Because of these difficulties, there are currently no good theoretical or empirical estimates of the sex difference in the genetic variance in fitness. I list three possible avenues for future work to rectify this:
(1) Measurement o f the condition dependence o f fitness
It is possible to experimentally manipulate condition, for example by altering the amount of food available to individuals. The effect of an equivalent manipulation on the fitness of males and females could be compared. Assuming that condition and
genetic quality have similar effects on fitness, this should give an indication of the sex difference in the effect of genetic quality on fitness.
(2) Direct estimates o f the genetic variance in fitness
A more direct approach is to assess the fitness effects on males and females of
genotypes with known effects on total fitness. Estimates of the fitness of individual chromosomes can be obtained using population cage experiments.
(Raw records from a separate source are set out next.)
-- ==== Sys2Proof/Machine/Flags.lean ====
section
/-! DEFINITION. The one flag, `FLT` (R22): set by `IllegalCommand`, cleared by reset, read by every command; no command
writes a flag as a side effect of a computation. -/

namespace Sys2Proof.Machine

open Sys2Proof

/-- `FLT <- 1` (R76). -/
def State.setFlt (s : State) : State := { s with flt := true }

/-- `FLT <- 0`, a part of reset (R86). -/
def State.clearFlt (s : State) : State := { s with flt := false }

/-- The halted condition (R78). -/
def State.isHalted (s : State) : Bool := s.flt

end Sys2Proof.Machine
end

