-- ==== Sys2Proof/Machine/Ttm.lean ====
section
/-! DEFINITION. Unit TTM, truncation and modulo: the meaning of `TTM.TRUNC` (R67). The unit is stateless (R69). -/

namespace Sys2Proof.Machine

open Sys2Proof

/-- `T`, the 31-bit truncated value carried in 32 bits (R64, R67). -/
def truncated (d : Digest) : BitVec 32 :=
  ((windowByte d 0 &&& msbMask).setWidth 32 <<< 24) ||| ((windowByte d 1).setWidth 32 <<< 16)
    ||| ((windowByte d 2).setWidth 32 <<< 8) ||| (windowByte d 3).setWidth 32

/-- `dt(d) = T` as a number (R64). -/
def dt (d : Digest) : Nat := (truncated d).toNat

/-- `C = T mod 1,000,000` (R65). -/
def codeOf (t : Nat) : Nat := t % 1000000

/-- `digit[k] = floor(C / 10^(5-k)) mod 10` (R66). -/
def digit (c : Nat) (k : Nat) : Nat := c / 10 ^ (5 - k) % 10

/-- `render(C) = S`, the six ASCII digit characters, leading zeros kept (R66). -/
def render (c : Nat) : CodeString := Vector.ofFn fun k => BitVec.ofNat 8 (0x30 + digit c k.val)

/-- The `CODE` response of a digest (R67). -/
def codeResponse (d : Digest) : Response :=
  .code (digestOffset d) (truncated d) (BitVec.ofNat 24 (codeOf (dt d))) (render (codeOf (dt d)))

/-- The meaning of `TTM.TRUNC d` (R67, R78). -/
def execTtmTrunc (d : Digest) (s : State) : Host.Outcome State Fault Refusal :=
  .next (whenRunning (State.respond (codeResponse d)) s)

end Sys2Proof.Machine
end

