-- ==== Sys2Proof/Machine/HostSide.lean ====
section
/-! DEFINITION. What the host does around the block (R2, R7 to R13): the counter, the hash between the two units, and the
whole code computation, once as AASPEC's `generate` and once driven through the block. -/

namespace Sys2Proof.Machine

open Sys2Proof

/-- `counter = floor(nowUnixSeconds / 30)` (R7). -/
def counter (t : Nat) : Nat := t / 30

/-- The counter fits its 64 bits; other times are not modelled (R7, U7; log 8). -/
def timeInRange (t : Nat) : Bool := decide (counter t < 2 ^ 64)

/-- `counter_bytes`: 8 bytes, byte 0 holding bits 63 to 56 (R7). -/
def counterBytes (t : Nat) : List Byte :=
  (List.range 8).map fun k => BitVec.ofNat 8 (counter t / 256 ^ (7 - k))

/-- What one code request comes to. -/
inductive CodeResult where
  /-- the six characters (R66) -/
  | code (s : CodeString)
  /-- the hash primitive failed: no `TTM.TRUNC` is issued, "unable to generate code" (R11) -/
  | hashFailed
  /-- the counter does not fit 64 bits (U7; log 8) -/
  | timeOutOfRange
  /-- the block answered otherwise than with the expected response: the run has gone wrong (R95) -/
  | blockFailed
deriving DecidableEq, Repr

/-- AASPEC's `generate`, steps 1 to 7 (R8, R9, R63 to R66), on the reference functions; the empty key is hashed like
any other (R10). -/
def generate (secret : List Byte) (t : Nat) : CodeResult :=
  if timeInRange t then
    match Config.hmacSha1 (decodeString secret) (counterBytes t) with
    | none => .hashFailed
    | some d => .code (render (codeOf (dt d)))
  else .timeOutOfRange

/-- A decode run after a reset: `.RESET`, `B32.STR secret`; the key is the `BYTE` payloads (R9, R43, R95). -/
def keyFromBlock (secret : List Byte) (s : State) : Option (List Byte × State) :=
  match run (secret.length + 2) (s.send (assemble [.reset, .str secret])) with
  | .next t => some (bytePayloads (newResponses s t), t)
  | .fault _ => none
  | .refused _ => none

/-- A code run: one `TTM.TRUNC`, its result its `CODE` response (R95). -/
def codeFromBlock (d : Digest) (s : State) : CodeResult :=
  match run 1 (s.send (wire [.ttmTrunc d])) with
  | .next t =>
    match newResponses s t with
    | [.code _ _ _ c] => .code c
    | _ => .blockFailed
  | .fault _ => .blockFailed
  | .refused _ => .blockFailed

/-- The whole pipeline through the block (R2, R14; program P3 of 95_test_vectors.md). -/
def generateOnBlock (secret : List Byte) (t : Nat) (s : State) : CodeResult :=
  if timeInRange t then
    match keyFromBlock secret s with
    | none => .blockFailed
    | some (key, s1) =>
      match Config.hmacSha1 key (counterBytes t) with
      | none => .hashFailed
      | some d => codeFromBlock d s1
  else .timeOutOfRange

end Sys2Proof.Machine
end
For example, Fowler et al. (1997) competed twelve wild type chromosomes as heterozygotes against two balancer chromosomes in population cages. The
chromosomes each had a recessive lethal, but were otherwise chosen at random from a cage adapted population. The chromosomes varied in fitness substantially, and the fitness of each chromosome on the genetic background of one balancer was correlated with its fitness on the genetic background of the other. The variance in fitness of the chromosomes was estimated as 0.06. Of course, the proportion of the variance in fitness accounted for by the recessive lethal each chromosome contained is unknown. If it is assumed that the recessive lethals are responsible for little of the genetic
variation observed, then the total variance in fitness of Drosophila individuals is
estimated as 0.46 (Fowler et al. 1997). This experiment is significant because it indicates that normal chromosomes in heterozygous state show considerable genetic variance in fitness. This observation is consistent with a high mutational load, and with individual mutations having a large effect on fitness.
It is possible to assess the variance in fitness of each of the chromosomes for
individual fitness traits. For example, the same study found that, in an uncompetitive environment, the viability of each chromosome was uncorrelated with the fitness of that chromosome (although the statistical power may have been rather limited, since no between-replicate correlation was observed for viability). Male fitness traits, such as mating ability, are inherently more difficult to measure than female fitness traits, such as fecundity. Nevertheless, obtaining an estimate for the proportion of the genetic variance in fitness accounted for by easily measurable fitness traits would give an upper bound on the sex difference in the strength of selection.
(3) Evolutionary arguments
The degree of condition dependence in fitness is subject to evolution. Therefore it may be possible to use evolutionary arguments to relate the condition dependence in fitness to observable trade-offs in the life history strategies of males and females.